Start of Block

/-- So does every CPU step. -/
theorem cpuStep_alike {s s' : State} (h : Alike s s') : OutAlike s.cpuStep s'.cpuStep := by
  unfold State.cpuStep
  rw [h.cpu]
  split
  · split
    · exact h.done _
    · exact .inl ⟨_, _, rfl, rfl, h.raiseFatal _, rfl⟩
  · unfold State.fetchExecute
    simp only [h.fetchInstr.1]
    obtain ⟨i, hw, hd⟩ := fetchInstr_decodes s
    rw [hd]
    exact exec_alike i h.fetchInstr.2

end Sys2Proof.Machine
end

End of Block
Start of Block

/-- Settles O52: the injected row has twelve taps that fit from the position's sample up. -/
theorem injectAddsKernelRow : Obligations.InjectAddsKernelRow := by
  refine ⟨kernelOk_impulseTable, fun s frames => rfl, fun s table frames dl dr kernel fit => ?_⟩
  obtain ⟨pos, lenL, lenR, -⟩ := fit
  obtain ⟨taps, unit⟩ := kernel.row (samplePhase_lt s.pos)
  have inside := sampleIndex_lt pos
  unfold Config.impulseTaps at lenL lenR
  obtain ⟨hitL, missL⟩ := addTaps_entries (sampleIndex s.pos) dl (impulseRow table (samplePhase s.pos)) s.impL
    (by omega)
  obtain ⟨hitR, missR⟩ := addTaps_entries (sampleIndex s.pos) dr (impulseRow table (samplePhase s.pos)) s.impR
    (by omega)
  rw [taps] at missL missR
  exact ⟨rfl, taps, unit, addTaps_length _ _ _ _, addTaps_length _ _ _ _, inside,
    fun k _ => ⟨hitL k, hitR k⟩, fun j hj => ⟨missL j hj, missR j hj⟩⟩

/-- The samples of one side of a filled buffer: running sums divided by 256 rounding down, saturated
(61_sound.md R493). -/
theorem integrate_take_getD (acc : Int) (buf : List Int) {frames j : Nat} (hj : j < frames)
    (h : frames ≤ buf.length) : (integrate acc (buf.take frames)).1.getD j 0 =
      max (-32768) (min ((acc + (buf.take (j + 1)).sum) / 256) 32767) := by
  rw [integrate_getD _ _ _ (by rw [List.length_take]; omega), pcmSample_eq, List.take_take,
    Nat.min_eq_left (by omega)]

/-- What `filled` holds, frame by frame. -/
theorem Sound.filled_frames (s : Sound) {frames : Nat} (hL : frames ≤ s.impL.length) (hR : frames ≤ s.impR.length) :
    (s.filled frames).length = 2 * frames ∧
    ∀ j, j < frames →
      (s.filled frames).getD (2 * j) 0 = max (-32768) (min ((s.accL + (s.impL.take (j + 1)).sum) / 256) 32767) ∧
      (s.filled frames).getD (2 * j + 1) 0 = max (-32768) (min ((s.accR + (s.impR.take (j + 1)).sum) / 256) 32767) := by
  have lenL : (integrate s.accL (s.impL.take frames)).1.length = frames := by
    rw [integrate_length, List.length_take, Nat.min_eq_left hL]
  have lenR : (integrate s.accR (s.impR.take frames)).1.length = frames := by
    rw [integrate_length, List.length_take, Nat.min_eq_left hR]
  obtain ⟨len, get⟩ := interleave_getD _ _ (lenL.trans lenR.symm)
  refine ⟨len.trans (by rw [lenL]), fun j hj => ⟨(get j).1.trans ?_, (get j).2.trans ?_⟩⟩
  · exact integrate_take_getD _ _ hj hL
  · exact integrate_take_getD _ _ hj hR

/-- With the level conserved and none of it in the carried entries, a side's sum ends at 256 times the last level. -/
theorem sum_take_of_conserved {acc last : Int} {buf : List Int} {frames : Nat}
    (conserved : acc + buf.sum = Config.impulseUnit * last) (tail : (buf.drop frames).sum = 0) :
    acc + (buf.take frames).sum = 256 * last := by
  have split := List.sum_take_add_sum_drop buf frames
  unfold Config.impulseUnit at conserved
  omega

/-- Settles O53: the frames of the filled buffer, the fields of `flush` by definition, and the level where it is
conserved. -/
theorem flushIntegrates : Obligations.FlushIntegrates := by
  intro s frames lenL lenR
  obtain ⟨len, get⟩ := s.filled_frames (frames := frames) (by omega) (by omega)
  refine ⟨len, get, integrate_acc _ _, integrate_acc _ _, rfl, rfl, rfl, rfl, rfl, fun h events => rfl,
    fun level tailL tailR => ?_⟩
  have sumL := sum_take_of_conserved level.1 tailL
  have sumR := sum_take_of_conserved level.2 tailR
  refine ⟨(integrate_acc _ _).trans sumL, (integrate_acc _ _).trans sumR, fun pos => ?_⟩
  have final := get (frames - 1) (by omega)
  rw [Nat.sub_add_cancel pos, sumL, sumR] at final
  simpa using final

End of Block

▶ To do: Your answer must be the count of lines in the data that contain "hitL", with no added words.

▶ Your solution: 2